More than one thing can be true at once though. We were terrible, and i've said as much in lots of different threads, but for me the Keane red card is an absolute joke. It wouldn't matter if we'd won 9-0 or lost 9-0, it would still be a joke. You can look back at all my other posts in this thread to see that I am definitely not someone who cryarses about every refereeing decision, far from it, but to me that just isn't a red card offence and saying it's a 'stick on' is laughable. The Grealish one I have no sympathy for, we all know you're asking for trouble doing that, but honestly if what Keane did is classed as violent conduct then things have got badly out of hand. People get seriously hurt by deliberate actions with no sending off, I'm not sure that Tolu even knew Keane had done it.
I agree 99.9%, the only suspicion I have in
Grealish's case is the 1st yellow card. Was he spoken to by the ref, did the ref try to calm him down by explaining his decision, did the ref warn him and then issue the yellow. For me dissent is a two way thing. Emotions can boil over on the field of play and the ref should be generally understanding of this. Watch how Rugby refs deal with dissent, there is never a straight to the pocket situation. They are humble enough to say 'If I got it wrong, I apologise'. The ref understands the emotions and the players understand and respect the refs job.
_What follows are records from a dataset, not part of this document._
/-- OCCURRENCE_END (R416, R417): the window closes. -/
def execOccurrenceEnd (i : Nat) (s : State) : Host.Outcome State Fault Refusal :=
  .next (match s.fr.windows.find? (fun x => x.node == i) with
    | none => s
    | some x =>
      if (s.time.now : Int) < x.closes then s
      else
        let w := s.ledger i
        let miss := lgMiss w + 1
        let w1 := setBits (setBits w 479 384 (addNs (lgWake w) (lgPeriod w))) 159 136 (lgEpoch w + 1)
        let s1 := { s with fr := { s.fr with windows := s.fr.windows.filter (fun y => y.node != i) } }
        if x.heard then s1.setLedger i w1
        else
          let s2 := s1.setLedger i (setBits w1 135 128 (min 255 miss))
          if s.od 0x5800 3 ≤ miss then s2.loseNode i else s2)

/-- BEACON (R417): while any node is in re-acquisition. What a beacon that no host request names carries is a free value
(log 63). -/
def execBeacon (s : State) : Host.Outcome State Fault Refusal :=
  .next (if s.frOn ∧ s.anyLost ∧ s.fr.rx.isEmpty ∧ ¬ s.fr.txBusy then
    let f := s.takeFree
    let m := 6 + f.1 % 9
    let len := 3 + f.1 / 36 % 62
    f.2.sendFrame m (f.1 / 9 % 4) (Config.uciEncode (8 * len) (m * symbolsOf m len (f.1 / 2304 % 3)) (payloadBits (f.1 / 8192) len))
  else s)

/-- JOIN_FRAME (R417). -/
def execJoinFrame (addr : BitVec 32) (arrival : Nat) (s : State) : Host.Outcome State Fault Refusal :=
  .next (if (List.range (s.od 0x5800 6)).any (fun i => lgState (s.ledger i) == 2 && lgAddr (s.ledger i) == addr.toNat) then
    s.raiseAt arrival ⟨0, 0x0121, some 0, 0, 0, 0, 0, addr.toNat⟩ else s)

/-! ### Converter port (R398, R419, R420) -/

/-- CONVERTER (R398, R420): a half of a signal core's receive ring, from samples in units of 2^-16 of I16, and its
stamp. -/
def execConverter (g : SigId) (first : Nat) (samples : List (Int × Int)) (s : State) : Host.Outcome State Fault Refusal :=
  .next (if ¬ s.frOn ∨ ¬ s.fr.jesdUp then s
    else
      let st := samples.map (fun z => (storeInt 16 (.num z.1 65536 false), storeInt 16 (.num z.2 65536 false)))
      let half := sget s.fr.ringHalf zeroD g.val
      let v := st.foldr (fun e n => e.1.code + 65536 * e.2.code + 2 ^ 32 * n) 0
      let n := 4 * samples.length
      let s1 := s.wr (sigBase g.val + (Config.ringBase g.val + half * n) % 2 ^ 18) n v
      let lat := sext 32 (s.od 0x5800 0x0A) * nsUnits
      let s2 := s1.wr (sigBase g.val + Config.ringStamp g.val half % 2 ^ 18) 12
        (toTime96 ((ofTime96 first : Int) - lat).toNat)
      let c := s2.sig g
      let s3 := s2.setSig g { c with flags := c.flags.join (Flags.joinAll (st.map (fun e => e.1.fl.join e.2.fl))) }
      ({ s3 with fr := { s3.fr with ringHalf := sput s3.fr.ringHalf zeroD g.val (1 - half) } }).sigRaise g 3)

/-- FR_JESD (R419). -/
def execFrJesd (lockLost : Bool) (crcErrors : Nat) (s : State) : Host.Outcome State Fault Refusal :=
  .next (if s.frOn ∧ (lockLost ∨ 16 < crcErrors) then
    ({ s with fr := { s.fr with txEn := false, rx := [], jesdUp := false } }).warn 0x0122 (some 0) 0 0 0 else s)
Of course, if the ref did take him aside (it must not have been a long conversation if he did) then fair enough, but watching football these days I doubt any ref has that kind of game management skill.
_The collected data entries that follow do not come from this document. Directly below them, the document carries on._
-- ==== Sys2Proof/Machine/Dictionary.lean ====
section
/-! DEFINITION. The object dictionary: rights, reads, the checks of writes and what an accepted write does (R479 to R486
and the entry tables of every chapter). -/

namespace Sys2Proof.Machine

/-! ### Error codes (table "Dictionary errors") -/

def odOk : Nat := 0
def odNoEntry : Nat := 1
def odNoSub : Nat := 2
def odReadOnly : Nat := 3
def odWriteOnly : Nat := 4
def odLength : Nat := 5
def odRange : Nat := 6
def odRefused : Nat := 7
def odNotPermitted : Nat := 8
def odLocked : Nat := 9
def odBusy : Nat := 0xA
def odPersist : Nat := 0xB
def odProtocol : Nat := 0xC
def odTimeout : Nat := 0xD

/-! ### Rights (R482) -/

/-- The partition to which virtual function v is bound (R500). -/
def State.boundPart (s : State) (v : Nat) : Option Nat :=
  let b := s.od 0x4040 (v + 1)
  if b < 16 then some b else none

/-- Whether core p is in partition k's map. -/
def State.mapHolds (s : State) (k p : Nat) : Bool :=
  (List.range 64).any (fun l => byteCore (s.mapByte k l) == some p)

/-- Whether a virtual function may read an entry: sub-index 0 of a group it may read is readable (R482). -/
def State.vfReads (s : State) (v index sub : Nat) : Bool :=
  decide (index / 0x1000 = 1) ||
    (match s.boundPart v with
     | none => false
     | some k =>
       if index = 0x4010 ∨ index = 0x4020 ∨ index = 0x4180 then sub == 0 || sub == k + 1
       else if index = 0x3100 ∨ index = 0x3300 then sub == 0 || s.mapHolds k (sub - 1)
       else if 0x8100 ≤ index ∧ index < 0x8148 then s.mapHolds k (index % 0x100)
       else if 0x8400 ≤ index ∧ index < 0x8448 then s.mapHolds k (index % 0x100)
       else false)

/-- Whether the dictionary answers a requester at the service level in force: from CROWN on, in RECOVERY over PCIe and CAN
alone (R553, R554). -/
def State.answers (s : State) (by_ : Requester) : Bool :=
  !s.power.stopped && match s.power.level with
  | 0 => false
  | 6 => match by_ with
    | .pf => true
    | .vf _ => true
    | .can _ => true
    | _ => false
  | _ => true

/-- What RECOVERY serves (R553). -/
def recoveryServes (index sub : Nat) : Bool :=
  index == 0x1000 || index == 0x2000 || (index == 0x7030 && decide (2 ≤ sub ∧ sub ≤ 5))

/-- What an access meets before its entry is looked into: LOCKED, NO_ENTRY, NO_SUBINDEX, NOT_PERMITTED (R481 to R483;
log 80, 84). -/
def State.odGate (s : State) (by_ : Requester) (index sub : Nat) (write : Bool) : Nat :=
  if 0xF000 ≤ index ∧ by_ ≠ .crown then odLocked
  else if s.power.level = 6 ∧ ¬ recoveryServes index sub then odNotPermitted
  else if ¬ indexDefined index then odNoEntry
  else if (entryOf index sub).isNone then odNoSub
  else
    match by_ with
    | .vf v => if write ∨ ¬ s.vfReads v.val index sub then odNotPermitted else odOk
    | _ => odOk

/-! ### Reads -/

/-- A number written as consecutive elements of w bits, the first lowest. -/
def packBits (w : Nat) (l : List Nat) : Nat := l.foldr (fun x a => x % 2 ^ w + 2 ^ w * a) 0

/-- The code of a bank's state (table "Bank state fields"). -/
def bankCode : BankSt → Nat
  | .on => 0
  | .retain => 1
  | .off => 2

/-- STATE_b of n banks from bank b0 on. -/
def State.bankStates (s : State) (b0 n : Nat) : Nat :=
  packBits 2 ((List.range n).map (fun i => bankCode (s.bank (b0 + i)).st))

/-- The status word of a link (table "Link status"). -/
def linkStatus (x : LinkSt) (cfg : Nat) : Nat :=
  let lanes := (usable x.good cfg).take (if x.width = 3 then 4 else x.width)
  let map := packBits 2 lanes
  (if x.up then x.pairVer * 2 ^ 16 + map * 2 ^ 8 + x.width * 2 ^ 4 else 0) + b2n x.training * 2 ^ 7 + x.good.toNat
I don’t like the rule, it’s ridiculous but if the referee doesn’t give a red for that he’s incompetent and would be dropped by his bosses. The guidance on it and how refs have to apply that situation is clear. Diddy ex pros who don’t know the rules and angry fans, that’s it. There’s not a single referee that would think that’s even remotely the wrong decision.
Hearing Moyes bleating about it after the game is pathetic.
The rule that he was sent off for was violent conduct. You honestly think that is violent conduct. An inch to the right and left he was grabbing shirt, is that violent conduct. My point being is that Keane was not looking at the players hair and purposefully grabbing it. The ref was lacking common sense and a backbone. VAR sends him over, the player may as well walk off the pitch before the ref has even watched it.
Osman described it perfectly. Hair pulling has to be malicious, it has to be purposeful. That was never in a million years, purposeful or malicious. It was a guy jumping and putting his hand on somebodies back who happened to have long hair that he instinctively held on to as they were both coming back down to the ground.
The game has seriously gone if anybody thinks that is violent conduct.